Universal, which struck a deal with AMC this summer to allow its movies to play on VOD after 17 days of theatrical release, might disagree. (Will the theater chain's "dialogue" with Warner lead to a similar deal for that studio?) And it remains doubtful whether theaters can stay afloat until a vaccine arrives; AMC has publicly declared it is close to bankruptcy. The sheer amount of variables in play make it almost impossible to divine whether studios will, or even can, return to their pre-pandemic playbooks once theatrical releases are viable again.
Robbins, for one, is doubtful Warner Bros. would maintain its HBO Max approach for event movies like The Batman, should the world be back to normal by its March 2022 release date. "It's very hard to imagine this incredibly important piece of IP for the company losing that event status by being available in homes at the same time it's in theaters because that is one of those communal movies that people go see together," Robbins says.

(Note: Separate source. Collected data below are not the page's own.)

-- ==== Sys2Proof/Machine/Stock.lean ====
section
/-! DEFINITION. Stock commands, crates and chunks (R274-R309, R495). -/
namespace Sys2Proof.Machine

/-! ### Tables (R286) -/

/-- Chunks of a partition: index, planes, format, stall of its logical planes. Table 16 is the back shelf (R301). -/
structure ChunkDef where
  chunk : Nat
  planes : Nat
  format : Nat
  stall : Nat
  deriving DecidableEq, Repr

def chunkDefs (d : Dev) (p : Nat) : List ChunkDef :=
  match theDoc d with
  | none => []
  | some doc =>
    if p = 16 then
      (List.range 1024).map fun i =>
        match doc.chunks.find? (fun e => shelfEntry doc e && decide (e.chunk = i)) with
        | some e => { chunk := i, planes := e.planes, format := e.format, stall := i }
        | none => { chunk := i, planes := 64, format := 0, stall := i }
    else (partAll doc p).map fun e => { chunk := e.chunk, planes := e.planes, format := e.format, stall := stallOf e.array }

def digestFor (d : Dev) (p : Nat) : Option DigestEntry := (theDoc d).bind fun doc => if p = 16 then doc.shelf else partDigest doc p

def crateOf (d : Dev) (p : Nat) : Nat := ((digestFor d p).map (·.crate)).getD 0

/-- Position of a chunk in its crate: leaves and seal seeds go by it. -/
def chunkPos (d : Dev) (p chunk : Nat) : Nat := ((chunkDefs d p).takeWhile fun c => decide (c.chunk ≠ chunk)).length

def seedFor (d : Dev) (p chunk : Nat) : W64 := (((digestFor d p).map (·.seeds)).getD []).getD (chunkPos d p chunk) 0

/-- A generation that is complete on the device. -/
def genComplete (d : Dev) (p gen : Nat) : Bool :=
  let x := getPart d p
  let all := (chunkDefs d p).map (·.chunk)
  (decide (x.live = gen) && ! x.gone && all.all fun c => x.liveDone.contains c) ||
    (decide (x.side = gen) && decide (2 ≤ x.sideState) && all.all fun c => x.sideDone.contains c)

/-- Tickets and queries pinned to a generation of a partition; counted on front devices only (R309). -/
def pinned (d : Dev) (p gen : Nat) : Nat :=
  if (frontPart d).isNone || decide (gen = 0) then 0 else
  match partOf d p with
  | none => 0
  | some e =>
    let live := fun (t : Ticket) => decide (t.state ≠ .free) && decide (t.state ≠ .queued) && decide (t.state ≠ .ended)
    match e.kind with
    | 0 => (d.srv.tickets.filter fun t => live t.2 && decide (t.2.genModel = gen)).length
    | 1 => (d.srv.tickets.filter fun t => live t.2 && decide (t.2.genAdapt = gen) &&
        decide ((mfind d.srv.adapters t.2.adapter).bind (·.part) = some p)).length
    | _ => ((d.srv.scanning ++ d.srv.catAdmits).filter fun q => decide (q.part = p) && decide (q.gen = gen)).length

/-- R300: a device that keeps no pin count looks at its last two steps. -/
def recentlyPinned (d : Dev) (p gen : Nat) : Bool :=
  if (frontPart d).isSome || decide (gen = 0) then false else
  match partOf d p with
  | none => false
  | some e =>
    (d.srv.schedule ++ d.srv.prevSchedule).any fun u =>
      if u.kind = 3 then decide (e.kind = 2) && ((d.srv.scanning[u.ticket]?).any fun q => decide (q.part = p) && decide (q.gen = gen))
      else decide ((if e.kind = 1 then (getTicket d u.ticket).genAdapt else (getTicket d u.ticket).genModel) = gen)

/-- A physical plane that no chunk-map entry assigns and no plane map uses (R289), or that the stocktake has found foreign and no side
generation has taken since (R293). -/
def planeFree (d : Dev) (a p : Nat) : Bool :=
  let unused := (entryAt d a p).isNone && (usesOf d a p).isEmpty
  let foreign := d.stock.foreign.contains (a * 64 + p) && ! (usesOf d a p).any fun u => u.2.2.2
  (unused || foreign) && ! d.stock.progs.any fun q => decide (q.array = a) && decide (q.plane = p)

/-- A plane's program count (R45): its tag's; its array's where an erase was cut off before step 2 of R41 completed. -/
def planeCount (d : Dev) (nv : NonVol) (a p : Nat) : Nat :=
  if nv.cut.contains (a * 64 + p) then max (getArr d a).progCount (arrCount nv a) else tagCount nv.cells a p

/-- Entries of a staged placement (R289); the count is fuel. -/
def placeEntries : Nat → List Byte → List (Nat × Nat × Nat)
  | 0, _ => []
  | n + 1, b => (leAt b 0 4, leAt b 4 2, leAt b 6 1) :: placeEntries n (b.drop 8)

def placePlanes (ds : List ChunkDef) (e : Nat × Nat × Nat) : List (Nat × Nat) :=
  match ds.find? (fun c => decide (c.chunk = e.1)) with
  | some c => (List.range c.planes).map fun o => (e.2.1, e.2.2 + o)
  | none => []

/-- Whether a placement fits (R289). -/
def placeFits (d : Dev) (nv : NonVol) (p : Nat) (ds : List ChunkDef) (pl : List (Nat × Nat × Nat)) : Bool :=
  let ps := pl.flatMap (placePlanes ds)
  let mine := ((theDoc d).map (fun doc => partAll doc p)).getD [] |>.map (·.array)
  ds.all (fun c => decide ((pl.filter fun e => decide (e.1 = c.chunk)).length = 1)) &&
    pl.all (fun e => ds.any fun c => decide (c.chunk = e.1) && decide (stallOf e.2.1 = c.stall) && mine.contains e.2.1 && ! isShelf e.2.1 && decide (e.2.2 + c.planes ≤ 64)) &&
    ps.all (fun q => planeFree d q.1 q.2 && ! (getArr d q.1).retired && decide (planeCount d nv q.1 q.2 < 30000)) &&
    decide (ps.eraseDups.length = ps.length)

def mapOfPlace (ds : List ChunkDef) (pl : List (Nat × Nat × Nat)) : List ((Nat × Nat) × (Nat × Nat)) :=
  ds.flatMap fun c => match pl.find? (fun e => decide (e.1 = c.chunk)) with
    | some e => (List.range c.planes).map fun o => ((c.chunk, o), (e.2.1, e.2.2 + o))
    | none => []
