/-- The checks on a frame of a type before any of its fields act; whether it goes on. -/
def arrive (typ : Nat) (r : Rx) (d : Dev) : Dev × Bool :=
  if ! ringOn d r.port then (d, false) else
  match (getSub d r.port r.sub).state with
  | .down | .training => (d, false)
  | .probing => (portCount r.port 1 d, false)
  | .heldDown => (portCount r.port 7 (portCount r.port 1 d), false)
  | .up =>
    let d := portCount r.port 1 d
    if subRole d r.port r.sub = 2 ∧ ¬ role2Ok d r then (portCount r.port 7 d, false)
    else if r.crc ≠ rxCrc r then (epRaise 7 (eventFlow r) r.port r.sub (portCount r.port 6 d), false)
    else if r.typ ≠ typ || ! classOk typ r.cls then (portCount r.port 8 d, false)
    else (if r.ce then portCount r.port 5 d else d, true)

/-- The flow that a frame's handle names, in use and of its class; a stale generation is counted (R248). -/
def frameFlow (r : Rx) (d : Dev) : Dev × Option Nat :=
  let h := r.handle.toNat
  let x := getFlow d (hIndex h)
  if 49152 ≤ hIndex h then (portCount r.port 8 d, none)
  else if ! x.inUse || decide (x.gen ≠ hGen h) then
    (epRaise 4 (hIndex h) r.port r.sub { d with eth := { d.eth with staleDrops := (d.eth.staleDrops + 1) % 2 ^ 32 } }, none)
  else if x.cls ≠ r.cls then (portCount r.port 8 d, none)
  else (d, some (hIndex h))

/-- The acknowledgement that a frame carries, and the echo and the mark of ECN (R250, R253). -/
def acksOf (f : Nat) (r : Rx) (d : Dev) : Dev :=
  let d := if r.flags.getLsbD 0 then settle f r.ack (if r.typ = 4 then r.aux else 0) d else d
  let d := if r.flags.getLsbD 1 then ecnEcho f d else d
  if r.ce then modFlow f (fun x => { x with ceEcho := true }) d else d

/-! ### Messages in PSN order (R249, R254-R256) -/

/-- Frames that follow without a gap from a PSN; the count is fuel. -/
def inOrder : Nat → Nat → List Rx → List Rx
  | 0, _, _ => []
  | n + 1, p, l => match l.find? (fun r => decide (r.psn = p)) with
    | none => []
    | some r => r :: inOrder n (p + 1) l

/-- A numbered frame is accepted once and held until every earlier one has arrived: the frames to deliver now. -/
def takePsn (f : Nat) (r : Rx) (d : Dev) : Dev × List Rx :=
  let x := getFlow d f
  let n := x.sinceAck + 1
  if r.psn < x.rxNext ∨ x.rxNext + 65536 ≤ r.psn ∨ x.early.any (fun e => decide (e.psn = r.psn)) then (setFlow d f { x with sinceAck := n }, [])
  else
    let l := r :: x.early
    let out := inOrder l.length x.rxNext l
    let next := x.rxNext + out.length
    (setFlow d f { x with sinceAck := n, rxNext := next, early := l.filter fun e => decide (next ≤ e.psn) }, out)

/-- The step that a domain runs next (R210, R211). -/
def proposal (d : Dev) (k : Nat) : Nat :=
  let x := getDom d k
  if x.belled then x.step + 1 else ((stepEntry d k).map (·.first)).getD 0

/-- The full number of a step named by its low 32 bits: the domain's current one, or a later one; none when it has committed. -/
def fullStep (d : Dev) (k low : Nat) : Option Nat :=
  let x := getDom d k
  let next := proposal d k
  let diff := (low + 2 ^ 32 - next % 2 ^ 32) % 2 ^ 32
  if x.running && decide (diff = 2 ^ 32 - 1) then some x.step else if diff < 2 ^ 31 then some (next + diff) else none

/-! ### Contributions (R257-R259) -/

/-- The records of a message, without its seal: record index, exponent, sums; none where it is malformed. The count is fuel. -/
def contribRecs : Nat → List Byte → Option (List (Nat × Int × List Nat))
  | 0, _ => none
  | fuel + 1, b =>
    if b.isEmpty then some [] else
    let n := beAt b 4 2
    if b.length < 8 + 4 * n ∨ n < 1 ∨ 512 < n then none
    else (contribRecs fuel (b.drop (8 + 4 * n))).map fun l => (beAt b 0 2, signed16 (beAt b 2 2), (List.range n).map fun j => beAt b (8 + 4 * j) 4) :: l

def peerRec (d : Dev) (ix : Nat) : Option PeerRecord := (((theDoc d).map (·.peerRecs)).getD []).find? fun p => decide (p.idx = ix)

/-- The sum of c P over the records, mod 2^32; none where a record is unknown. -/
def sealOf (d : Dev) (rs : List (Nat × Int × List Nat)) : Option Nat :=
  rs.foldl (fun a r => match a, peerRec d r.1 with
    | some s, some p => if p.c.length < r.2.2.length then none else some (((r.2.2.zip p.c).foldl (fun s e => s + e.1 * e.2) s) % 2 ^ 32)
    | _, _ => none) (some 0)

def signed32 (n : Nat) : Int := if n < 2 ^ 31 then n else (n : Int) - 2 ^ 32

/-- The contributions as the combine list takes them: in the order of their positions in it, FP32, scaled with the sender's scales. -/
def contribLines (d : Dev) (rs : List (Nat × Int × List Nat)) : List Line :=
  let at_ := fun (r : Nat × Int × List Nat) => ((peerRec d r.1).map (·.pos)).getD 0
  (sortBy (fun x y => decide (at_ x ≤ at_ y)) rs).flatMap fun r => f32Lines ((r.2.2.zip (((peerRec d r.1).map (·.scales)).getD [])).map fun e => scaleOut (signed32 e.1) e.2 r.2.1)

/-- The records of a whole message whose seal matches. -/
def contribOk (d : Dev) (b : List Byte) : Option (List (Nat × Int × List Nat)) :=
  if b.length < 4 then none else
  match contribRecs (b.length + 1) (b.take (b.length - 4)) with
  | none => none
  | some rs => if sealOf d rs = some (beAt b (b.length - 4) 4) then some rs else none

/-! ### Delivery into the market (R190, R191, R254) -/

/-- The records that begin in octets lo to hi - 1 of a message; off is the octet of the first. -/
def recsWithin (lo hi : Nat) : Nat → List (Nat × Int × List Nat) → List (Nat × Int × List Nat)
  | _, [] => []
  | off, r :: l => (if lo ≤ off ∧ off < hi then [r] else []) ++ recsWithin lo hi (off + 8 + 4 * r.2.2.length) l

/-- The frames of a message with the octet at which each begins. -/
def withStarts : Nat → List Rx → List (Nat × Rx)
  | _, [] => []
  | o, r :: l => (o, r) :: withStarts (o + r.payload.length) l

/-- The carts of a message, in part order, as the flow table directs them: that of a contribution's frame has the records that begin
in the frame. -/
def messageCarts (d : Dev) (e : FlowEntry) (s : Nat) (ms : List Rx) (rs : List (Nat × Int × List Nat)) : List Cart :=
  let r := routeAt d (2048 + e.port) e.route
  let cart := fun (typ : Nat) (slot : Nat) (ls : List Line) =>
    ({ dest := e.dest, src := 2048 + e.port, typ := typ, queue := e.queue, route := e.route, mode := r.elim 0 (·.mode), vc := 0, linkValid := r.elim false (·.linkValid),
       link := r.elim 0 (·.link), members := r.elim 0 (·.members), slot := slot, step := s % 2 ^ 32, seq := 0, addr := 0, flits := ls } : Cart)
  match ms with
  | [] => []
  | h :: _ =>
    if h.typ = 2 then (withStarts 0 ms).map fun r => cart 1 (bits r.2.aux.toNat 31 16) (contribLines d (recsWithin r.1 (r.1 + r.2.payload.length) 0 rs))
    else ms.map fun r => cart r.cart (bits r.aux.toNat 31 16) (linesOf 64 r.payload)

/-- A cart into its journal entry; carts to the counting house are no carts of the market. -/
def journalCart (k s : Nat) (c : Cart) (d : Dev) : Dev :=
  if 1920 ≤ c.dest then d else
  let cs := (portDests d c).map fun t => { c with dest := t.1, queue := t.2 }
  match journalOf d k s with
  | some e => { d with net := { d.net with journal := d.net.journal.map fun x => if x = e then { x with carts := x.carts ++ cs } else x } }
  | none => { d with net := { d.net with journal := d.net.journal ++ [{ domain := k, step := s, carts := cs, lines := [], opened := true }] } }

/-- Carts of the running step go on, carts of a later one wait for its bell. -/
def marketCart (k s : Nat) (c : Cart) (d : Dev) : Dev :=
  let d := journalCart k s c d
  if (getDom d k).running && decide ((getDom d k).step = s) then portSend c d
  else { d with net := { d.net with held := d.net.held ++ [(k, s, c)] } }

def peerReplay (f s : Nat) (d : Dev) : Dev := if flowReady d f 1 then sendReplayReq f s d else d

/-- A record about a flow's message (R256, R259). -/
def portRec (kind k : Nat) (d : Dev) : FaultRec := { blankRec with kind := kind, unit := 11, step := (getDom d k).step }

/-- A message of a step flow, whole. -/
def stepMessage (f : Nat) (h : Rx) (ms : List Rx) (d : Dev) : Dev :=
  let x := getFlow d f
  let k := x.domain
  let mid := h.aux.toNat / 2 ^ 32
  match fullStep d k h.step, flowEntry d f with
  | none, _ => portCount h.port 3 d
  | _, none => d
  | some s, some e =>
    if d.state = .faulted ∨ proposal d k < s ∧ (getDom d k).running then d
    else if x.accepted.contains (s, mid) then portCount h.port 3 d
    else
      let b := ms.flatMap (·.payload)
      let rs := if h.typ = 2 then contribOk d b else some []
      match rs with
      | none => peerReplay f s (faultRec { portRec 13 k d with step := s } (epRaise 6 f h.port h.sub (portCount h.port 4 d)))
      | some rs =>
        let d := setFlow d f { x with accepted := x.accepted ++ [(s, mid)] }
        (messageCarts d e s ms rs).foldl (fun d c => marketCart k s c d) d

/-- REPLAY_REQ (R220, R491): the step of the rejected contribution, while this device runs it. -/
def replayAsked (f : Nat) (r : Rx) (d : Dev) : Dev :=
  let k := (getFlow d f).domain
  if (getDom d k).running && decide ((getDom d k).step = r.aux.toNat) then orderReplay k true d else d

/-! ### Units (R185, R290, R337, R380) -/

/-- The load that takes the bytes of a flow. -/
def adapterFor (d : Dev) (f : Nat) : Option AdLoad := d.srv.adLoads.find? fun a => fromSource d f a.srcKind a.src
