-- ==== Sys2Proof/Safety.lean ====
section
/-! DEFINITION. The terms of the statements: states whose sparse maps are in canonical form, a host command whose turn has
come, and the completion that answers it. -/
namespace Sys2Proof.Machine

/-- DRAM lists no byte twice, none out of order, none that reads 0, and none at or above 0x00C0_0000_0000 (R170; log 12). -/
def MemGood (s : State) : Prop := memWf s.mem

/-- The cells likewise: no row twice, none out of order, none that is all OFF. -/
def CellsGood (s : State) : Prop := mwf (0 : CellRow) none s.nv.cells = true

/-- Every blown fuse of f is blown in g (R427). -/
def FusesKept (f g : Fuses) : Prop :=
  f.floorA &&& ~~~g.floorA = 0 ∧ f.floorB &&& ~~~g.floorB = 0 ∧ f.revoked &&& ~~~g.revoked = 0 ∧
    f.secret = g.secret ∧ f.roots = g.roots ∧ f.rootsValid = g.rootsValid ∧ f.lock = g.lock

/-- It is the turn of c's ring, and c is a well-formed entry of opcode op that R416 allows in the present state; its
completion can be written (R406, R409-R411). -/
def Accepted (op : Nat) (c : Cmd) (s : State) : Prop :=
  serves s.dev c.ring = true ∧ c.opcode = op ∧ formatOk c = true ∧ legal op s.dev.state (fwRuns s.dev) = true ∧ c.wrOk = true

def isCompletion : Out → Bool
  | .completion .. => true
  | _ => false

/-- The completions that the device has posted, oldest first. -/
def postedBy (s : State) : List Out := s.dev.out.filter isCompletion

/-- t's one new completion answers c with status st and this result, in the ring's next slot and with its phase (R406,
R408). -/
def Answered (c : Cmd) (st : Status) (result : Nat) (s t : State) : Prop :=
  let r := getRing s.dev c.ring
  postedBy t = postedBy s ++
    [.completion c.ring (cplAddr r) (cplEntry c.cid c.opcode st t.dev.state r.phase result ((r.head + 1) % ringSize r))]

/-- c has been accepted and will complete later; its ring is busy (R410, R415). -/
def InProgress (c : Cmd) (t : State) : Prop :=
  (getRing t.dev c.ring).job.any (fun j => decide (j.opcode = c.opcode) && decide (j.cid = c.cid)) = true

/-- The command in progress on ring i has its completion, and no other has come (R406, R408, R410). -/
def JobAnswered (i : Nat) (st : Status) (result : Nat) (s t : State) : Prop :=
  ∀ j, (getRing s.dev i).job = some j → j.wrOk = true → (getRing t.dev i).job = none ∧
    ∃ ds, postedBy t = postedBy s ++
      [.completion i (cplAddr (getRing s.dev i)) (cplEntry j.cid j.opcode st ds (getRing s.dev i).phase result j.head)]

/-- What no command but those named in a statement touches: the cells, the fuses and DRAM. -/
def SameStore (s t : State) : Prop := t.nv = s.nv ∧ t.mem = s.mem ∧ t.pending = s.pending

/-- Event bit b of register e has happened once more: its flag reads 1, its counter has risen by 1 (R402). -/
def EventSeen (e : EvId) (b : Nat) (s t : State) : Prop :=
  (getEv t.dev e).flags.getLsbD b = true ∧ mget (getEv t.dev e).cnt b 0 = (mget (getEv s.dev e).cnt b 0 + 1) % 2 ^ 32

/-- Of the device, only the host interface, the outputs and the model's cycle count may differ. -/
def HostOnly (s t : State) : Prop :=
  SameStore s t ∧ t.dev = { s.dev with cycle := s.dev.cycle + 1, host := t.dev.host, out := t.dev.out }

/-- Of the device, only the event registers and what an event may interrupt with may differ. -/
def EventOnly (s t : State) : Prop :=
  SameStore s t ∧ t.dev = { s.dev with cycle := s.dev.cycle + 1, evs := t.dev.evs, host := t.dev.host, out := t.dev.out } ∧
    t.dev.host.rings = s.dev.host.rings

/-- Nothing differs but the model's cycle count. -/
def Nothing (s t : State) : Prop := t = { s with dev := { s.dev with cycle := s.dev.cycle + 1 } }

/-- Issued word pos of stall i has completed, and no other word of the stall has gone (R104). -/
def WordGone (i pos : Nat) (s t : State) : Prop :=
  (getStall t.dev i).issued = (getStall s.dev i).issued.filter fun e => decide (e.pos ≠ pos)

/-- The stall stores, lines 0-6,143 (R103), hold what they held, but for the lines ls of stall i from base on. -/
def LinesSet (i base : Nat) (ls : List Line) (s t : State) : Prop :=
  ∀ j l, l < 6144 → getLine t.dev j l = if j = i ∧ base ≤ l ∧ l < base + ls.length then ls.getD (l - base) 0 else getLine s.dev j l

/-- Of the device, only stalls, their stores and the model's cycle count may differ. -/
def StallsOnly (s t : State) : Prop :=
  SameStore s t ∧ t.dev = { s.dev with cycle := s.dev.cycle + 1, mkt := { s.dev.mkt with stalls := t.dev.mkt.stalls, store := t.dev.mkt.store } }

/-- A frame that its sub-port takes (R14, R234, R237, R239, R243, R244): its ring block has its clock, the sub-port is UP, the CRC matches, its type and class go
together, on a service port the source is allowed; no mark of congestion. -/
def Arrives (typ : Nat) (r : Rx) (s : State) : Prop :=
  ringOn s.dev r.port = true ∧ (getSub s.dev r.port r.sub).state = .up ∧ r.crc = rxCrc r ∧ r.typ = typ ∧ classOk typ r.cls = true ∧ (subRole s.dev r.port r.sub = 2 → role2Ok s.dev r = true) ∧
    r.ce = false

/-- It names flow f by a handle in use, of the flow's class (R247, R248), and carries no echo of congestion. -/
def OnFlow (f : Nat) (r : Rx) (s : State) : Prop :=
  f < 49152 ∧ hIndex r.handle.toNat = f ∧ (getFlow s.dev f).inUse = true ∧ (getFlow s.dev f).gen = hGen r.handle.toNat ∧ (getFlow s.dev f).cls = r.cls ∧
    r.flags.getLsbD 1 = false

/-- A whole message in one frame, next in PSN order and with the alive stamp expected (R249, R255, R256), on a flow that no check
unit watches and whose acknowledgement is not yet due; it acknowledges nothing. -/
def WholeMessage (f : Nat) (r : Rx) (s : State) : Prop :=
  r.psn = (getFlow s.dev f).rxNext ∧ (getFlow s.dev f).early = [] ∧ (getFlow s.dev f).msg = [] ∧
    ((getFlow s.dev f).aliveRx = none ∨ (getFlow s.dev f).aliveRx = some r.alive) ∧ (getFlow s.dev f).sinceAck < 7 ∧
    r.flags.getLsbD 0 = false ∧ r.flags.getLsbD 2 = true ∧ (getChk s.dev (getFlow s.dev f).port).flow ≠ f

/-- The frame has been accepted on its flow, and its message taken (R249, R256). -/
def Taken (f : Nat) (r : Rx) (t : State) : Prop :=
  (getFlow t.dev f).rxNext = r.psn + 1 ∧ (getFlow t.dev f).aliveRx = some ((r.alive + 1) % 65536) ∧ (getFlow t.dev f).msg = []

/-- The plane of an MVM passes its seal check exactly: the seal columns' sum is that of the exact sums (R82, R83). -/
def SealGood (j : MvmJob) (rows : List CellRow) : Prop :=
  sealSum j.block.xs rows = sealDot j.seed j.off (partialSums j.fmt j.block.xs rows)

/-- Conversion without an error, and no failed check of the till (R34). -/
def noFault : MvmFault := { deltas := [], residue := false, shadow := false }

/-- The opcode and the entry of a host command (R415). -/
def hostRow : Instr → Option (Nat × Cmd)
  | .nop c => some (0x01, c) | .attestGet c => some (0x02, c) | .faultRead c => some (0x03, c) | .ticketRead c => some (0x04, c)
  | .fwLoad c => some (0x10, c) | .fwActivateAt c => some (0x11, c) | .fwActivateCancel c => some (0x12, c) | .patternLoad c => some (0x13, c)
  | .planLoad c => some (0x20, c) | .epochSet c => some (0x21, c) | .serveStart c => some (0x22, c) | .serveDrain c => some (0x23, c)
  | .serveStop c => some (0x24, c) | .stockLoad c => some (0x30, c) | .stockFlip c => some (0x31, c) | .stockFlipCancel c => some (0x32, c)
  | .stockRelease c => some (0x33, c) | .stockAbort c => some (0x34, c) | .stocktake c => some (0x35, c) | .stockRefresh c => some (0x36, c)
  | .shelfWrite c => some (0x37, c) | .customerSet c => some (0x40, c) | .adapterLoad c => some (0x41, c) | .adapterRevoke c => some (0x42, c)
  | .ticketAbort c => some (0x43, c) | .ticketPreempt c => some (0x44, c) | .prefixFlush c => some (0x45, c) | .porterResume c => some (0x50, c)
  | .porterDiscard c => some (0x51, c)
  | _ => none

/-- The commands that take the rails or the reset of the die with them (R397, R452, R466, R482). -/
def isReset : Instr → Bool
  | .undervoltageLockout | .inputBelow20v | .inputOverCurrentTrip | .inputOverVoltageTrip | .railOverCurrentTrip | .dieOverTemperatureTrip
  | .perstAssert | .functionReset => true
  | _ => false

/-- The commands that may store to DRAM: staging, the initialisation after validation, transfers, the error paths of DRAM, messages, and
bells. -/
def writesDram : Instr → Bool
  | .stagingWrite _ _ | .dramInitEnd | .porterUnitComplete _ _ _ | .porterDiscard _ | .hbmReread _ _ _ _ | .dataFrame _ | .contrib _ | .unitFrame _
  | .replayReq _ | .order _ | .cancel _ | .query _ | .maskWrite _ | .serveStart _ | .deviceDone _ _ | .localBell _ | .bellUp _ | .bellDown _ => true
  | c => isReset c

/-- The commands that may change a cell or a fuse: programming, the verify-reads and bells that retire an array, the end of an operation
in progress at a plan load or a reset, and the commit of firmware. -/
def writesNonVol : Instr → Bool
  | .erasePulseEnd _ | .rowProgramEnd _ | .verifyReadEnd _ _ _ | .planeHashWrite _ | .planLoad _ | .fwConfirm _ | .serveStart _
  | .deviceDone _ _ | .localBell _ | .bellUp _ | .bellDown _ => true
  | c => isReset c

end Sys2Proof.Machine
end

That said, "It's a very different story for any of the lower- to mid-budget films," he continues. "Those are the ones, I think, we will see going more and more to streaming. That's been very clear this year."
In other words, the future could look very similar to what it looks like right now: Blockbusters still play far and wide on the big screen, while mid-range and smaller movies go to streaming, perhaps with a limited theatrical run to qualify for Oscars (if they still need one). If that's the case, Warner Bros. hasn't exactly changed the game. But they've helped get the pieces in place much faster than anyone expected.